Tuesday, January 6, 2026

When Implementing New Tech, Always Ask This Question

Installing new ed tech? Implementing new policies or procedures? I wish with all my heart that the People In Charge would ask a simple set of questions.

Who is helped by this? Which job does this make easier?  

This has always been an issue, because it is easy to sit in an administration office and come up with procedures and paperwork that would make your life easier. And that's a perfectly human impulse-- to look at the work you're slogging through and think, "Man, this would be so much easier if I had my subordinates do X." 

In education, it's often something data related. "I would love to have data on how many left-handed students bring their own pencils," muses some admin. "I wonder who could collect that data for me?" (Spoiler alert: it will be the teachers). 

You don't have to look any further than the Big Standardized Test, which is the result of a whole bunch of policymakers saying, "Well, we could impose some of our favorite policies if only we had some data to excuse them."

The astonishing thing about applying the "Whose job does this make easier" lens to education is how truly rare it is that the answer is "teachers." 

It's not always huge stuff. When my old school switched from a paper attendance system run out of the main office over to a computerized system run by teachers, it created one more nuisance. Now every period had to have a built in moment within the first five minutes of class that allowed me to go to my desktop computer and record attendance, rather than doing it on paper to be checked later against the master attendance list. 

Was this a massive inconvenience? Of course not. But what generally grinds classroom teachers down is not the massive weight of large policy ideas, but death by a thousand small paper cuts. 

And this was a case where the central office was very proud of how this saved labor and made their job easier. But many labor-saving programs are actually labor-moving programs, and in school, the labor is most commonly moved to teachers. A thousand paper cuts.
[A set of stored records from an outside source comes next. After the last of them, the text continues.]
/-! ### Every command -/

/-- What a command may change. -/
def Foot.ofCmd : Instr → Nat
  | .sqDoorbellWrite _ _ => Foot.execSqDoorbellWrite
  | .cqConsumerIndexWrite _ _ => Foot.execCqConsumerIndexWrite
  | .eqConsumerIndexWrite _ => Foot.execEqConsumerIndexWrite
  | .eqOverflow => Foot.execEqOverflow
  | .fetchSlot _ => Foot.execFetchSlot
  | .caravanCutoff => Foot.execCaravanCutoff
  | .caravanApplication => Foot.execCaravanApplication
  | .stoppedTickApplication => Foot.execStoppedTickApplication
  | .completionPosting => Foot.execCompletionPosting
  | .nop _ _ => Foot.execNop
  | .regWrite _ _ _ _ _ _ => Foot.execRegWrite
  | .regRead _ _ _ _ => Foot.execRegRead
  | .paramWrite _ _ _ _ _ _ => Foot.execParamWrite
  | .tableLoad _ _ _ _ _ => Foot.execTableLoad
  | .stallStart _ _ _ => Foot.execStallStart
  | .stallStop _ _ => Foot.execStallStop
  | .setpoint _ _ _ _ _ _ => Foot.execSetpoint
  | .scheduleSelect _ _ => Foot.execScheduleSelect
  | .outputEnable _ _ => Foot.execOutputEnable
  | .outputDisable _ _ => Foot.execOutputDisable
  | .carrierSet _ _ _ => Foot.execCarrierSet
  | .loadAll _ _ => Foot.execLoadAll
  | .tripClear _ _ _ => Foot.execTripClear
  | .safeRequest _ _ _ => Foot.execSafeRequest
  | .driveEnable _ _ => Foot.execDriveEnable
  | .discharge _ _ _ _ => Foot.execDischarge
  | .modeSet _ _ _ _ => Foot.execModeSet
  | .angleEvent _ _ _ _ => Foot.execAngleEvent
  | .channelReadmit _ _ => Foot.execChannelReadmit
  | .bistRequest _ _ _ => Foot.execBistRequest
  | .unitReadmit _ _ => Foot.execUnitReadmit
  | .lcsToken _ _ _ => Foot.execLcsToken
  | .holdupCheck _ => Foot.execHoldupCheck
  | .ledgerNote _ _ _ _ _ => Foot.execLedgerNote
  | .tickRealign _ => Foot.execTickRealign
  | .powerState _ _ => Foot.execPowerState
  | .scanStart _ _ => Foot.execScanStart
  | .resume _ => Foot.execResume
  | .flush _ => Foot.execFlush
  | .flushRecordPost _ => Foot.execFlushRecordPost
  | .clrcnt _ => Foot.execClrcnt
  | .sqEnable _ _ => Foot.execSqEnable
  | .ringDisable _ _ => Foot.execRingDisable
  | .cqEqEnable _ _ => Foot.execCqEqEnable
  | .evtAck => Foot.execEvtAck
  | .setupLock => Foot.execSetupLock
  | .imageSealed => Foot.execImageSealed
  | .f2Clear => Foot.execF2Clear
  | .tickBoundary _ => Foot.execTickBoundary
  | .windowFreeze => Foot.execWindowFreeze
  | .signalPublish _ _ _ => Foot.execSignalPublish
  | .engineStart _ _ _ _ => Foot.execEngineStart
  | .votePhase _ _ => Foot.execVotePhase
  | .holdExpiry => Foot.execHoldExpiry
  | .shadowWatchEnd => Foot.execShadowWatchEnd
  | .engineDeadline => Foot.execEngineDeadline
  | .stateScrub => Foot.execStateScrub
  | .outputTransfer _ => Foot.execOutputTransfer
  | .engRunSet _ => Foot.execEngRunSet
  | .engBindWrite _ _ => Foot.execEngBindWrite
  | .timebaseRun _ _ => Foot.execTimebaseRun
  | .ldallWrite _ => Foot.execLdallWrite
  | .timebaseZero _ _ => Foot.execTimebaseZero
  | .halfPeriodPoint _ => Foot.execHalfPeriodPoint
  | .delayLineCalibrated _ => Foot.execDelayLineCalibrated
  | .gateReadbackFail _ => Foot.execGateReadbackFail
  | .tripFilterActive _ _ _ _ => Foot.execTripFilterActive
  | .tripFilterInactive _ _ _ _ => Foot.execTripFilterInactive
  | .comparatorCrossing _ _ _ _ => Foot.execComparatorCrossing
  | .safeReadbackFail _ _ => Foot.execSafeReadbackFail
  | .acqRunWrite => Foot.execAcqRunWrite
  | .sarConversionDone _ _ _ _ _ _ _ _ => Foot.execSarConversionDone
  | .spareShadowEnd _ => Foot.execSpareShadowEnd
  | .urgentRequest _ _ => Foot.execUrgentRequest
  | .urgentConversionDone _ _ _ _ => Foot.execUrgentConversionDone
  | .comparatorTestStep _ _ => Foot.execComparatorTestStep
  | .dsSincOutput _ => Foot.execDsSincOutput
  | .resolverPair _ _ _ _ _ => Foot.execResolverPair
  | .sincosPair _ _ _ _ => Foot.execSincosPair
  | .posEdgeAccepted _ _ _ _ => Foot.execPosEdgeAccepted
  | .posGlitch _ _ => Foot.execPosGlitch
  | .sentFrame _ _ _ _ _ _ _ _ => Foot.execSentFrame
  | .ssiFrameStart _ _ => Foot.execSsiFrameStart
  | .ssiFrame _ _ _ => Foot.execSsiFrame
  | .frameTimeout _ _ => Foot.execFrameTimeout
  | .coastExpired _ _ => Foot.execCoastExpired
  | .excFault _ _ => Foot.execExcFault
  | .sensvFault _ _ _ => Foot.execSensvFault
  | .sensvEnable _ => Foot.execSensvEnable
  | .wrapClear _ => Foot.execWrapClear
  | .angleEventArm _ _ => Foot.execAngleEventArm
  | .angleEventFire _ _ => Foot.execAngleEventFire
  | .sixstepCrossing _ _ => Foot.execSixstepCrossing
  | .watchEnd _ _ => Foot.execWatchEnd
  | .waitEnd _ _ => Foot.execWaitEnd
  | .catchEnd _ => Foot.execCatchEnd
  | .wghSelftest _ _ => Foot.execWghSelftest
  | .wghEnable _ _ => Foot.execWghEnable
  | .dischargeProgressCheck => Foot.execDischargeProgressCheck
  | .dischargeDeadline => Foot.execDischargeDeadline
  | .iskLinkEnable _ _ => Foot.execIskLinkEnable
  | .iskEdgePlanSend _ => Foot.execIskEdgePlanSend
  | .iskCollectionSend _ => Foot.execIskCollectionSend
  | .iskCollectionJudge _ _ _ => Foot.execIskCollectionJudge
  | .iskEnumeration _ _ _ => Foot.execIskEnumeration
  | .iskIdleHeartbeat _ _ => Foot.execIskIdleHeartbeat
  | .isk1Broadcast _ => Foot.execIsk1Broadcast
  | .isk1Poll _ _ _ => Foot.execIsk1Poll
  | .referenceLost => Foot.execReferenceLost
  | .referenceReturn _ _ _ => Foot.execReferenceReturn
  | .holdoverTimeout => Foot.execHoldoverTimeout
  | .pllFilterCheck _ _ _ => Foot.execPllFilterCheck
  | .pllLockDeclared _ _ => Foot.execPllLockDeclared
  | .pllUnlock _ _ => Foot.execPllUnlock
  | .pllFail _ _ _ => Foot.execPllFail
  | .pllQuarantineEnd _ _ => Foot.execPllQuarantineEnd
  | .pllProgramWrite _ _ _ => Foot.execPllProgramWrite
  | .tickInEdge _ => Foot.execTickInEdge
  | .tickInMissing => Foot.execTickInMissing
  | .rtcSourceSwitch => Foot.execRtcSourceSwitch
  | .tickcntLoRead => Foot.execTickcntLoRead
  | .rtcLoRead => Foot.execRtcLoRead
  | .mtimeLoRead => Foot.execMtimeLoRead
  | .canTxDoorbell _ _ => Foot.execCanTxDoorbell
  | .canRxConsumerWrite _ _ => Foot.execCanRxConsumerWrite
  | .canTxFetch _ => Foot.execCanTxFetch
  | .canTxresume _ => Foot.execCanTxresume
  | .canTxflush _ => Foot.execCanTxflush
  | .canInitSet _ _ => Foot.execCanInitSet
  | .canInitClear _ _ => Foot.execCanInitClear
  | .canFrameSent _ _ _ _ => Foot.execCanFrameSent
  | .canFrameReceived _ _ _ _ _ _ _ _ => Foot.execCanFrameReceived
  | .canRateCandidateSwitch _ => Foot.execCanRateCandidateSwitch
  | .canErrorStateChange _ _ _ _ => Foot.execCanErrorStateChange
  | .canBusRecovered _ => Foot.execCanBusRecovered
  | .canTxExpired _ _ => Foot.execCanTxExpired
  | .canTtCycleStart _ _ => Foot.execCanTtCycleStart
  | .canTtColumn _ _ => Foot.execCanTtColumn
  | .canTtWindowEnd _ _ => Foot.execCanTtWindowEnd
  | .canUnitFailure _ _ => Foot.execCanUnitFailure
  | .canSpareSwitchIn _ => Foot.execCanSpareSwitchIn
  | .canShadowEnd _ _ => Foot.execCanShadowEnd
  | .ethTxDoorbell _ _ => Foot.execEthTxDoorbell
  | .ethRxConsumerWrite _ _ => Foot.execEthRxConsumerWrite
  | .ethTxFetch _ => Foot.execEthTxFetch
  | .ethTxresume _ => Foot.execEthTxresume
  | .ethTxflush _ => Foot.execEthTxflush
  | .ethTxFrameSent _ _ _ _ => Foot.execEthTxFrameSent
  | .ethTxExpired _ _ => Foot.execEthTxExpired
  | .ethFrameReceived _ _ _ _ _ _ => Foot.execEthFrameReceived
  | .ethVtRateWrite _ => Foot.execEthVtRateWrite
  | .ethVtStep _ => Foot.execEthVtStep
  | .ethVtSet => Foot.execEthVtSet
  | .vtTimeout => Foot.execVtTimeout
  | .ethTvtTickRead => Foot.execEthTvtTickRead
  | .ethMdioCommand _ => Foot.execEthMdioCommand
  | .ethMdioDone _ => Foot.execEthMdioDone
  | .ethPhyInterrupt => Foot.execEthPhyInterrupt
  | .ethLinkChange _ _ => Foot.execEthLinkChange
  | .plcaBeaconLoss => Foot.execPlcaBeaconLoss
  | .plcaBeaconReturn => Foot.execPlcaBeaconReturn
  | .core1Start => Foot.execCore1Start
  | .cacheInvalidate _ _ _ => Foot.execCacheInvalidate
  | .irqClaim _ => Foot.execIrqClaim
  | .irqComplete _ _ => Foot.execIrqComplete
  | .semRead _ _ => Foot.execSemRead
  | .semFree _ _ _ => Foot.execSemFree
  | .wdogEnable _ _ => Foot.execWdogEnable
  | .wdogService _ _ _ _ => Foot.execWdogService
  | .wdogPrewarning _ => Foot.execWdogPrewarning
  | .wdogClose _ _ => Foot.execWdogClose
  | .wdogReset _ => Foot.execWdogReset
  | .xspCommand _ => Foot.execXspCommand
  | .xspCommandDone _ => Foot.execXspCommandDone
  | .xspReadTimeout _ _ => Foot.execXspReadTimeout
  | .gpioEdge _ _ => Foot.execGpioEdge
  | .bootOk => Foot.execBootOk
  | .bootCommit => Foot.execBootCommit
  | .chkAlgWrite _ _ => Foot.execChkAlgWrite
  | .chkSeedWrite _ _ => Foot.execChkSeedWrite
  | .chkDataWrite _ _ => Foot.execChkDataWrite
  | .chkDatabWrite _ _ => Foot.execChkDatabWrite
  | .chkResultRead _ => Foot.execChkResultRead
  | .scanPeriodStart _ => Foot.execScanPeriodStart
  | .scanGo _ => Foot.execScanGo
  | .scanTargetDone _ _ _ => Foot.execScanTargetDone
  | .rotationStep _ => Foot.execRotationStep
  | .rotationRetry _ => Foot.execRotationRetry
  | .bistComplete _ _ _ => Foot.execBistComplete
  | .bistAbort _ => Foot.execBistAbort
  | .quarantineEnd _ _ => Foot.execQuarantineEnd
  | .sramRowRepair _ _ _ => Foot.execSramRowRepair
  | .rowCopyDone _ => Foot.execRowCopyDone
  | .lcsTokenVerified => Foot.execLcsTokenVerified
  | .holdupReady _ => Foot.execHoldupReady
  | .holdupPeriodic _ => Foot.execHoldupPeriodic
  | .holdupCheckComplete _ _ _ _ => Foot.execHoldupCheckComplete
  | .vholdDrop _ => Foot.execVholdDrop
  | .supplyLoss _ => Foot.execSupplyLoss
  | .commitEnd => Foot.execCommitEnd
  | .ledgerUnitWritten => Foot.execLedgerUnitWritten
  | .ledgerOverflowEntry => Foot.execLedgerOverflowEntry
  | .ledgerExportRequest _ _ => Foot.execLedgerExportRequest
  | .dlinkFrameReceive _ _ _ _ _ => Foot.execDlinkFrameReceive
  | .dlinkHeartbeatTimeout _ => Foot.execDlinkHeartbeatTimeout
  | .fieldDieIdentity _ => Foot.execFieldDieIdentity
  | .powerOnReset => Foot.execPowerOnReset
  | .resetPin _ => Foot.execResetPin
  | .swsysWrite => Foot.execSwsysWrite
  | .swsubWrite _ => Foot.execSwsubWrite
  | .swsubDone => Foot.execSwsubDone
  | .lcsReset => Foot.execLcsReset
  | .resetRelease _ => Foot.execResetRelease
  | .marchDone _ _ _ => Foot.execMarchDone
  | .imageSealCheck => Foot.execImageSealCheck
  | .restoreGo => Foot.execRestoreGo
  | .restoreDone => Foot.execRestoreDone
  | .wake _ _ _ _ => Foot.execWake
  | .parkExit _ => Foot.execParkExit
  | .sleepPowerDown => Foot.execSleepPowerDown
  | .registerWrite _ _ _ _ => Foot.execRegisterWrite
  | .supplyMonitorChange _ _ => Foot.execSupplyMonitorChange
  | .dsBitSampled _ _ _ _ => Foot.execDsBitSampled
  | .mtimecmpReached _ _ => Foot.execMtimecmpReached
  | .coreMemoryAccess _ _ _ _ _ _ _ _ => Foot.execCoreMemoryAccess
  | .debugHalt _ _ => Foot.execDebugHalt
  | .tapInstruction _ => Foot.execTapInstruction
  | .canTxStart _ _ => Foot.execCanTxStart
  | .canBusError _ _ _ _ _ => Foot.execCanBusError
  | .canIntegrationDone _ => Foot.execCanIntegrationDone
  | .ethTxStart _ _ => Foot.execEthTxStart
  | .swsysResetAssert => Foot.execSwsysResetAssert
Imagine a district where the administration said, "Yes, this would make my job easier, but it would put more burden on the teachers, so let's not do it." If you don't have to imagine that district, God bless you.

I am not arguing that the goal should be to make teaching the easiest walk-in-the-park job ever envisioned; that is neither possible nor desirable. But the basic function of a school administration is to make it possible for every teacher in the building to do the best job they can, and every administrative decision should be examined through that lens. Every decision should be centered on the question, "Will this support teaching in classrooms?"

A whole family of ed tech products are based on the proposition "If teachers put their work into these tech platforms, it will be easier for administration to monitor them." Digital lesson plans don't make it any easier for teachers to plan, and in fact can add time to the whole process, but they do make it easier for admins to monitor those plans (and in extreme cases, admins may have visions of an entire digitized program, so that the teacher can be more easily replaced).

The newest tech wave of AI products should face the same question. What job does this AI-powered whizbang actually make easier? Is it, for instance, easier to have an AI extrude lesson plans which the teacher must then edit and check for errors? Who does this actually help? Does it help a teacher to automate the brainwork of teaching (hint: does it help athletes to have a robot lift weights for them). 

Teachers aren't the only stakeholders who need to be considered. Yes, it may make communication easier for the school, but does it really help parents and students to have to download one more app in order to get important information from the school?

Even worse is the tech that is adopted simply because it's cool, with no idea that it will help anyone at all. It's just cool, you know, and we've heard other schools are getting it. Surely you'll figure out some use for it. 

The thing is, every new tech a teacher adopts (willingly or not) is either helping or hurting. Even if it's not actively making the job harder, a non-helping piece of tech represents opportunity cost, money that could have been spent on something that was actually useful. 

So administrations, I beg you-- before you adopt, ask yourself who would be helped by this new technowidget, and if the answer is not "The people who do the actual work of teaching students," maybe ask yourself if it's really worth purchasing.